The business of insurance conglomerate American International Group (AIG), operating in over 130 countries, consists of four core areas: General Insurance, Life Insurance & Retirement Services, Financial Services and Asset Management.

==International holdings==

===China===
AIG owns 19.8% of People's Insurance Company of China (PICC) through direct and indirect holdings. PICC P&C is China's largest insurer of casualty insurance.

AIG owns a controlling share pack of Beijing Panam International Aviation Academy or BPIAA. BPIAA was established in 2004 as the largest privately owned flight training academy in China. Its bases located in Wuhai, Bautou, Shijajuan and Handan. In 2008, following the global crisis and economic recession, BPIAA has stopped its operation awaiting company re-purchase from other, more capable investors.

===Japan===
AIG's AIU Insurance unit has run a P&C insurance in the country since 1946, and is now the largest foreign nonlife insurer with 14,000 agents nationwide.

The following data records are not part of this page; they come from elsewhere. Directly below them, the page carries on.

-- ==== Sys2Proof/Decode.lean ====
section
/-! DEFINITION. The command word of the host port (spec 30_encoding.md R60 to R62) and the two wire frames (R50 to R58):
decoders and encoders. -/

namespace Sys2Proof

/-! ## The command word -/

/-- What the host hands over for one operation: a 32-bit command word and the text bytes that follow it (R60). -/
structure Command where
  word : BitVec 32
  text : List Byte
  deriving DecidableEq, Repr

namespace Command

/-- OP, bits 31:28. -/
def op (c : Command) : BitVec 4 := c.word.extractLsb' 28 4

/-- RSV, bits 27:24. -/
def rsv (c : Command) : BitVec 4 := c.word.extractLsb' 24 4

/-- A, bits 23:16. -/
def a (c : Command) : BitVec 8 := c.word.extractLsb' 16 8

/-- B, bits 15:0. -/
def b (c : Command) : BitVec 16 := c.word.extractLsb' 0 16

end Command

/-- Why a command word is malformed; the machine's one refusal for all of them is BadCommandWord (R62). -/
inductive BadWord where
  /-- RSV is not 0. -/
  | reservedField
  /-- A is not 0 where the table says 0. -/
  | fieldA
  /-- B, or the part of B the table fixes, is not 0. -/
  | fieldB
  /-- The text bytes handed over are not as many as the word says (log entry 6). -/
  | textLength
  deriving DecidableEq, Repr

/-- Accept an operation that takes no text bytes. -/
def withoutText (c : Command) (i : Instr) : Except BadWord Instr :=
  if c.text = [] then .ok i else .error .textLength

/-- The operation a command names (R61), or what is malformed about it (R62). Total on every word and text. A reserved
operation code is a row of the table and decodes as such, whatever its other bits; the machine refuses it. -/
def decode (c : Command) : Except BadWord Instr :=
  if c.word.msb then withoutText c (.reservedOp (c.word.extractLsb' 0 31))
  else if c.rsv ≠ 0#4 then .error .reservedField
  else match c.op.toNat with
    | 0 => if c.a ≠ 0#8 then .error .fieldA else if c.b ≠ 0#16 then .error .fieldB else withoutText c .enable
    | 1 => withoutText c (.setSegments c.a c.b)
    | 2 =>
      if c.b.extractLsb' 8 8 ≠ 0#8 then .error .fieldB
      else withoutText c (.setCharacter c.a (c.b.extractLsb' 0 8))
    | 3 =>
      if c.b ≠ 0#16 then .error .fieldB
      else if c.text.length = c.a.toNat then .ok (.setString c.text) else .error .textLength
    | 4 => if c.a ≠ 0#8 then .error .fieldA else if c.b ≠ 0#16 then .error .fieldB else withoutText c .clear
    | 5 => if c.a ≠ 0#8 then .error .fieldA else if c.b ≠ 0#16 then .error .fieldB else withoutText c .allOn
    | 6 =>
      if c.a ≠ 0#8 then .error .fieldA else if c.b.extractLsb' 2 14 ≠ 0#14 then .error .fieldB
      else withoutText c (.setSymbol (c.b.extractLsb' 0 2))
    | _ =>
      if c.a ≠ 0#8 then .error .fieldA else if c.b.extractLsb' 2 14 ≠ 0#14 then .error .fieldB
      else withoutText c (.unsetSymbol (c.b.extractLsb' 0 2))

/-- A command word from its four fields (R60). -/
def packWord (op : BitVec 4) (a : BitVec 8) (b : BitVec 16) : BitVec 32 := op ++ 0#4 ++ a ++ b

/-- The command that names a host operation, written from the table of R61; the internal operations have none (R112). -/
def encode : Instr → Option Command
  | .enable => some ⟨packWord 0x0#4 0#8 0#16, []⟩
  | .setSegments pos pat => some ⟨packWord 0x1#4 pos pat, []⟩
  | .setCharacter pos ch => some ⟨packWord 0x2#4 pos (0#8 ++ ch), []⟩
  | .setString text => some ⟨packWord 0x3#4 (BitVec.ofNat 8 text.length) 0#16, text⟩
  | .clear => some ⟨packWord 0x4#4 0#8 0#16, []⟩
  | .allOn => some ⟨packWord 0x5#4 0#8 0#16, []⟩
  | .setSymbol mask => some ⟨packWord 0x6#4 0#8 (0#14 ++ mask), []⟩
  | .unsetSymbol mask => some ⟨packWord 0x7#4 0#8 (0#14 ++ mask), []⟩
  | .reservedOp low => some ⟨1#1 ++ low, []⟩
  | .sysCmd _ | .sysCmdSysEn | .sysCmdLcdOn | .sysCmdBiasCom | .segWrite _ _ | .encodeChar _ | .startTx
  | .sendBits _ _ | .endTx => none

/-- The command laid out as the opcode table numbers its bits: the word in bits 31:0, a SET_STRING's text bytes above
it, first character lowest, and every bit from `nbits` up 0. Fewer than 32 bits hold no command word (log entry 8). -/
def Command.ofTableWord (nbits w : Nat) : Option Command :=
  if nbits < 32 then none
  else
    let bits := w % 2 ^ nbits
    let c : Command := ⟨BitVec.ofNat 32 bits, []⟩
    if c.op = 0x3#4 then
      some { c with text := (List.range c.a.toNat).map fun k => BitVec.ofNat 8 (bits >>> (32 + 8 * k)) }
    else some c

/-- The operation the decoder reads from a row's bits as the opcode table numbers them. -/
def decodeTableWord (nbits w : Nat) : Option Instr :=
  match Command.ofTableWord nbits w with
  | none => none
  | some c =>
    match decode c with
    | .ok i => some i
    | .error _ => none

/-! ## The wire frames -/

/-- The bits of a value in the order they are sent, most significant first (R44, R51). -/
def bitsMsb {w : Nat} (x : BitVec w) : List Bit := (List.range w).map fun i => x.getMsbD i

/-- The value whose bits, most significant first, are the given ones. -/
def ofBitsMsb (bits : List Bit) : Nat := bits.foldl (fun acc b => 2 * acc + b.toNat) 0

/-- The two frame formats, SYS and SEG (R50), with the fields they carry. -/
inductive WireFrame where
  /-- System command: the command byte (R52). -/
  | sys (cmd : Byte)
  /-- Segment write: the 6-bit address and the pattern (R53). -/
  | seg (addr : BitVec 6) (pat : Pattern)
  deriving DecidableEq, Repr

/-- SYS(cmd) as one 12-bit number, f0 its most significant bit (R52). -/
def sysWord (cfg : Config) (cmd : Byte) : BitVec 12 := cfg.pfxCmd ++ cmd ++ 0#1

/-- SEG(addr6, p) as one 25-bit number, f0 its most significant bit: low byte before high byte (R53, R56). -/
def segWord (cfg : Config) (addr : BitVec 6) (pat : Pattern) : BitVec 25 :=
  cfg.pfxWr ++ addr ++ pat.extractLsb' 0 8 ++ pat.extractLsb' 8 8

/-- The bits of a frame in time order (R51 to R53). -/
def encodeFrame (cfg : Config) : WireFrame → List Bit
  | .sys cmd => bitsMsb (sysWord cfg cmd)
  | .seg addr pat => bitsMsb (segWord cfg addr pat)

/-- The frame a bit string is, told apart by length and prefix (R64); `none` for a string that is neither. -/
def decodeFrame (cfg : Config) (bits : List Bit) : Option WireFrame :=
  if bits.length = 12 then
    let x := BitVec.ofNat 12 (ofBitsMsb bits)
    if x.extractLsb' 9 3 = cfg.pfxCmd ∧ x.extractLsb' 0 1 = 0#1 then some (.sys (x.extractLsb' 1 8)) else none
  else if bits.length = 25 then
    let x := BitVec.ofNat 25 (ofBitsMsb bits)
    if x.extractLsb' 22 3 = cfg.pfxWr then
      some (.seg (x.extractLsb' 16 6) (x.extractLsb' 0 8 ++ x.extractLsb' 8 8))
    else none
  else none

end Sys2Proof
end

In retail auto and L&H space, AIG owns American Home and Fuji Fire and Marine Insurance company. Since Jan 2018 AIU and FFM business units merged in AIG Sonpo.

===Indonesia ===
AIU, which sells general insurance, operates in Indonesia.

===Pakistan===
AIG operates in Pakistan through the New Hampshire Insurance Company. The group's principal office is in Karachi and it has branch offices in Lahore, Islamabad, Faisalabad and Sialkot. AIG has been selling automobile insurance in Pakistan since 1949. In March 2010, New Hampshire Insurance became the first company in Pakistan to offer terrorism insurance, in collaboration with Allied Bank Ltd.

===United Kingdom===
AIG operates in the UK with the brands Chartis and Chartis Direct. It has about 3,000 employees, and sponsored the Manchester United football club, paying them the largest amount by a sponsor in history.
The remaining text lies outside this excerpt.